/-- A legal opcode map other than the default: every byte one higher. -/
def shiftedOpcode : OpcodeMap := fun m => defaultOpcode m + 1

/-- A field of the next state of a step. -/
def stepGives {α : Type} (s : State) (f : State → α) : Option α := (next? (step s)).map f

/-- A field of the next state under a configuration. -/
def stepWithGives {α : Type} (cfg : Config) (s : State) (f : State → α) : Option α := (next? (stepWith cfg s)).map f

/-! ### WellFormed: an ill-formed term for each check -/

theorem test_wf_refuses_bad_b1_of_one_register_forms :
    [Mnemonic.ldi, .prn, .push, .pop, .call, .jeq, .jne, .jmp].all (fun m => !(RawInstr.mk m 8 0).wellFormed) = true := by
  decide
theorem test_wf_refuses_bad_b1_of_two_register_forms :
    [Mnemonic.add, .mul, .cmp, .st].all (fun m => !(RawInstr.mk m 8 0).wellFormed) = true := by decide
theorem test_wf_refuses_bad_b2_of_two_register_forms :
    [Mnemonic.add, .mul, .cmp, .st].all (fun m => !(RawInstr.mk m 7 8).wellFormed) = true := by decide
theorem test_wf_reports_first_bad : (RawInstr.mk .add 9 10).firstBadRegister = some 9 := by decide
theorem test_wf_ignores_unchecked : (RawInstr.mk .ret 255 255).wellFormed = true ∧ (RawInstr.mk .ldi 7 255).wellFormed = true ∧
    (RawInstr.mk .jeq 7 255).wellFormed = true := by decide
theorem test_opcode_map_refuses_zero :
    OpcodeMap.wellFormed (fun m => if m = .hlt then 0 else defaultOpcode m) = false := by decide
theorem test_opcode_map_refuses_repeat :
    OpcodeMap.wellFormed (fun m => if m = .hlt then 0x11 else defaultOpcode m) = false := by decide
theorem test_image_refuses_257_bytes : imageWellFormed (List.replicate 257 0) = false := by
  rw [imageWellFormed, List.length_replicate]; decide

/-! ### Decoding: each constructor's word, from 30_encoding.md R92 to R94 and the rules' examples -/

theorem test_decode_ldi : decode defaultOpcode ⟨0b10000010, 0b00000010, 0b11001000⟩ = .ok (.ldi 2 200) := by decide
theorem test_decode_prn : decode defaultOpcode ⟨0b01000111, 0b00000000, 0b11111111⟩ = .ok (.prn 0) := by decide
theorem test_decode_add : decode defaultOpcode ⟨0b10100000, 0b00000110, 0b00000001⟩ = .ok (.add 6 1) := by decide
theorem test_decode_mul : decode defaultOpcode ⟨0b10100010, 0b00000011, 0b00000111⟩ = .ok (.mul 3 7) := by decide
theorem test_decode_st : decode defaultOpcode ⟨0b10000100, 0b00000111, 0b00000001⟩ = .ok (.st 7 1) := by decide
theorem test_decode_push : decode defaultOpcode ⟨0b01000101, 0b00000111, 0b01000110⟩ = .ok (.push 7) := by decide
theorem test_decode_pop : decode defaultOpcode ⟨0b01000110, 0b00000010, 0b00010001⟩ = .ok (.pop 2) := by decide
theorem test_decode_call : decode defaultOpcode ⟨0b01010000, 0b00000001, 0b01000111⟩ = .ok (.call 1) := by decide
theorem test_decode_ret : decode defaultOpcode ⟨0b00010001, 0b11111111, 0b11111111⟩ = .ok .ret := by decide
theorem test_decode_cmp : decode defaultOpcode ⟨0b10100111, 0b00000101, 0b00000100⟩ = .ok (.cmp 5 4) := by decide
theorem test_decode_jeq : decode defaultOpcode ⟨0b01010101, 0b00000010, 0b11111111⟩ = .ok (.jeq 2) := by decide
theorem test_decode_jne : decode defaultOpcode ⟨0b01010110, 0b00000011, 0b01000111⟩ = .ok (.jne 3) := by decide
theorem test_decode_jmp : decode defaultOpcode ⟨0b01010100, 0b00000100, 0b00000000⟩ = .ok (.jmp 4) := by decide
theorem test_decode_hlt : decode defaultOpcode ⟨0b00000001, 0b11111111, 0b11111111⟩ = .ok .hlt := by decide
theorem test_decode_refuses_by_name : decode defaultOpcode ⟨0xA0, 9, 10⟩ = .error (.invalidRegister 9) ∧
    decode defaultOpcode ⟨0xFF, 0, 0⟩ = .error (.invalidOpcode 0xFF) := by decide
/-- The image of program P1 of 95_test_vectors.md, byte for byte. -/
theorem test_encode_p1 : ([.ldi 0 65, .ldi 1 20, .add 0 1, .prn 0, .hlt] : List Instr).flatMap (encode defaultOpcode) =
    [0x82, 0x00, 0x41, 0x82, 0x01, 0x14, 0xA0, 0x00, 0x01, 0x47, 0x00, 0x01] := by decide
/-- The assembly line the source shows (30_encoding.md R101). -/
theorem test_asm_p1 : asmLine [.ldi 0 65, .ldi 1 20, .add 0 1, .prn 0, .hlt] =
    "LDI R0,65; LDI R1,20; ADD R0,R1; PRN R0; HLT" := by decide
/-- Table words: the first byte is bits 7..0; bits above nbits are dropped. -/
theorem test_table_word : decodeTableWord 24 0xC80282 = some (.ldi 2 200) ∧ decodeTableWord 8 0x82 = some (.ldi 0 0) ∧
    decodeTableWord 8 0xFF = none := by decide

/-! ### One step, with the vectors of 95_test_vectors.md -/

/-- V3, V4, V5 -/
theorem test_fetch_past_top : [254, 255, 256].map (fun p => stepGives (placed p [1]) State.run) =
    [some (.faulted ⟨.outOfRange, 1, 256, 254⟩), some (.faulted ⟨.outOfRange, 1, 256, 255⟩),
     some (.faulted ⟨.outOfRange, 1, 256, 256⟩)] := by decide
/-- V1 -/
theorem test_invalid_opcode : stepGives State.reset (fun t => (t.run, t.pc)) =
    some (.faulted ⟨.invalidOpcode, 3, 0, 0⟩, 0) := by decide
/-- V9, V13 -/
theorem test_invalid_register : stepGives (placed 0 [0xA0, 9, 10]) State.run = some (.faulted ⟨.invalidRegister, 2, 9, 0⟩) ∧
    stepGives (placed 0 [0x55, 8, 0]) State.run = some (.faulted ⟨.invalidRegister, 2, 8, 0⟩) := by decide
/-- V7 -/
theorem test_ldi_at_253 : stepGives (placed 253 [0x82, 0, 9]) (fun t => (t.reg 0, t.pc, t.run)) = some (9, 256, .running) := by
  decide
/-- V21 -/
theorem test_ldi_r7 : stepGives (placed 0 [0x82, 7, 0x10]) (fun t => (t.reg 7, t.pc)) = some (0x10, 3) := by decide
/-- V25 -/
theorem test_prn_r7 : stepGives (placed 0 [0x47, 7]) (fun t => (t.out, t.pc)) = some ([0xF4], 2) := by decide
/-- Events are in program order (10_state.md R47). -/
theorem test_prn_appends : stepGives { placed 0 [0x47, 7] with out := [1] } State.out = some [1, 0xF4] := by decide
/-- V30 -/
theorem test_add_wraps : stepGives (placed 0 [0xA0, 0, 1] (withRegs [(0, 200), (1, 100)])) (fun t => (t.reg 0, t.reg 1)) =
    some (44, 100) := by decide
/-- V32 -/
theorem test_add_same : stepGives (placed 0 [0xA0, 2, 2] (withRegs [(2, 200)])) (fun t => t.reg 2) = some 144 := by decide
/-- V34 -/
theorem test_mul_low_byte : stepGives (placed 0 [0xA2, 0, 1] (withRegs [(0, 255), (1, 255)])) (fun t => (t.reg 0, t.reg 1)) =
    some (1, 255) := by decide
/-- V37 -/
theorem test_mul_small : stepGives (placed 0 [0xA2, 0, 1] (withRegs [(0, 7), (1, 3)])) (fun t => (t.reg 0, t.pc)) =
    some (21, 3) := by decide
/-- V60, V61 -/
theorem test_st_advance : stepGives (placed 0 [0x84, 0, 1] (withRegs [(0, 0x80), (1, 5)])) (fun t => (t.byteAt 0x80, t.pc)) =
      some (5, 2) ∧
    stepWithGives otherConfig (placed 0 [0x84, 0, 1] (withRegs [(0, 0x80), (1, 5)])) (fun t => (t.byteAt 0x80, t.pc)) =
      some (5, 3) := by decide
/-- V64 -/
theorem test_st_own_operand : stepGives (placed 0 [0x84, 0, 1] (withRegs [(0, 2), (1, 0x47)])) (fun t => t.byteAt 2) =
    some 0x47 := by decide
/-- V71 -/
theorem test_push_r7 : stepGives (placed 0 [0x45, 7]) (fun t => (t.reg 7, t.byteAt 0xF3, t.pc)) = some (0xF3, 0xF3, 2) := by
  decide
/-- V72 -/
theorem test_push_at_zero : stepGives (placed 0 [0x45, 0] (withRegs [(7, 0)])) (fun t => (t.run, t.reg 7)) =
    some (.faulted ⟨.outOfRange, 1, -1, 0⟩, 0) := by decide
/-- V75, V78 -/
theorem test_pop_r7 :
    stepGives (placed 0 [0x46, 7] ((withRegs [(7, 0xF3)]).setByte 0xF3 0x40)) (fun t => t.reg 7) = some 0x41 ∧
    stepGives (placed 0 [0x46, 7] ((withRegs [(7, 0xFF)]).setByte 0xFF 3)) (fun t => (t.reg 7, t.run)) =
      some (4, .running) := by decide
/-- V77, V80 -/
theorem test_pop_faults :
    stepGives (placed 0 [0x46, 0] (withRegs [(7, 0xFF)])) State.run = some (.faulted ⟨.outOfRange, 1, 256, 0⟩) ∧
    stepWithGives otherConfig (placed 0 [0x46, 0]) State.run = some (.faulted ⟨.stackUnderflow, 4, 0xF4, 0⟩) := by decide
/-- V81, and RET beside it -/
theorem test_checked_pop_and_ret_below_the_top :
    stepWithGives otherConfig (placed 0 [0x46, 0] ((withRegs [(7, 0xF3)]).setByte 0xF3 1))
      (fun t => (t.reg 0, t.reg 7, t.run)) = some (1, 0xF4, .running) ∧
    stepWithGives otherConfig (placed 0 [0x11] ((withRegs [(7, 0xF3)]).setByte 0xF3 8))
      (fun t => (t.pc, t.reg 7, t.run)) = some (8, 0xF4, .running) := by decide
/-- V90 -/
theorem test_call : stepGives (placed 6 [0x50, 1] (withRegs [(1, 16)])) (fun t => (t.byteAt 0xF3, t.reg 7, t.pc)) =
    some (8, 0xF3, 16) := by decide
/-- V91 -/
theorem test_call_r7 : stepGives (placed 6 [0x50, 7]) (fun t => (t.byteAt 0xF3, t.reg 7, t.pc)) = some (8, 0xF3, 0xF3) := by
  decide
/-- V93 -/
theorem test_ret : stepGives (placed 0 [0x11] ((withRegs [(7, 0xF3)]).setByte 0xF3 8)) (fun t => (t.pc, t.reg 7)) =
    some (8, 0xF4) := by decide
/-- V94, V96 -/
theorem test_ret_faults :
    stepGives (placed 0 [0x11] (withRegs [(7, 0xFF)])) State.run = some (.faulted ⟨.outOfRange, 1, 256, 0⟩) ∧
    stepWithGives otherConfig (placed 0 [0x11]) State.run = some (.faulted ⟨.stackUnderflow, 4, 0xF4, 0⟩) := by decide
/-- V42 -/
theorem test_cmp_greater :
    stepGives (placed 0 [0xA7, 0, 1] (withRegs [(0, 9), (1, 4)])) State.fl = some ⟨true, false, true⟩ ∧
    stepWithGives otherConfig (placed 0 [0xA7, 0, 1] (withRegs [(0, 9), (1, 4)])) State.fl = some ⟨true, false, false⟩ := by
  decide
/-- V45, V47 -/
theorem test_cmp_unsigned_and_overwrites :
    stepGives (placed 0 [0xA7, 0, 1] (withRegs [(0, 128), (1, 127)])) State.fl = some ⟨true, false, true⟩ ∧
    stepGives ((placed 0 [0xA7, 0, 1] (withRegs [(0, 1), (1, 2)])).setFlags ⟨true, false, true⟩) State.fl =
      some ⟨false, true, false⟩ := by decide
/-- V51, V52 -/
theorem test_jeq : stepGives ((placed 0 [0x55, 2] (withRegs [(2, 0x20)])).setFlags ⟨false, false, true⟩) State.pc = some 0x20 ∧
    stepGives (placed 0 [0x55, 2] (withRegs [(2, 0x20)])) State.pc = some 2 := by decide
/-- V54, V55 -/
theorem test_jne : stepGives (placed 0 [0x56, 2] (withRegs [(2, 0x20)])) State.pc = some 0x20 ∧
    stepGives ((placed 0 [0x56, 2] (withRegs [(2, 0x20)])).setFlags ⟨false, false, true⟩) State.pc = some 2 := by decide
/-- V50, V59 -/
theorem test_jmp : stepGives (placed 0 [0x54, 2] (withRegs [(2, 0x20)])) State.pc = some 0x20 ∧
    stepGives (placed 0 [0x54, 2] (withRegs [(2, 0xFE)])) State.pc = some 0xFE := by decide
/-- V100, V6 -/
theorem test_hlt : stepGives (placed 5 [1]) (fun t => (t.run, t.pc)) = some (.halted, 5) ∧
    stepGives (placed 253 [1]) (fun t => (t.run, t.pc)) = some (.halted, 253) := by decide
/-- V101, V102 -/
theorem test_no_step : next? (step { State.reset with run := .halted }) = none ∧
    next? (step { State.reset with run := .faulted ⟨.invalidOpcode, 3, 0, 0⟩ }) = none := by decide
/-- The loader places an image from address 0 (70_reset_and_hazards.md R273). -/
theorem test_start : (State.start [0x82, 0, 0, 5]).map State.mem = some [(0, 0x82), (3, 5)] ∧
    (State.start [0x82, 0, 0, 5]).map (fun s => (s.byteAt 2, s.byteAt 3, s.byteAt 4)) = some (0, 5, 0) := by decide
/-- A placed word runs next, from a state that cannot itself fetch. -/
theorem test_withFetchWord :
    stepGives (State.withFetchWord { State.reset with pc := 256, run := .halted } 8 0x01) State.run = some .halted ∧
    stepGives (State.reset.withFetchWord 24 0xC80282) (fun t => t.reg 2) = some 200 := by decide
/-- ALU subtract, which no instruction reaches (42_arith.md R163). -/
theorem test_alu_sub : aluSub 5 7 = 254 := by decide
■ ■ ■ ■ ■ ■ ■
### TASK
Set down exactly the lines above, from the one containing "stepGives (State.reset.withFetchWord 24" to the final line of the material, with both ends kept and no other lines.

### WRITTEN SOLUTION
    stepGives (State.reset.withFetchWord 24 0xC80282) (fun t => t.reg 2) = some 200 := by decide
/-- ALU subtract, which no instruction reaches (42_arith.md R163). -/
theorem test_alu_sub : aluSub 5 7 = 254 := by decide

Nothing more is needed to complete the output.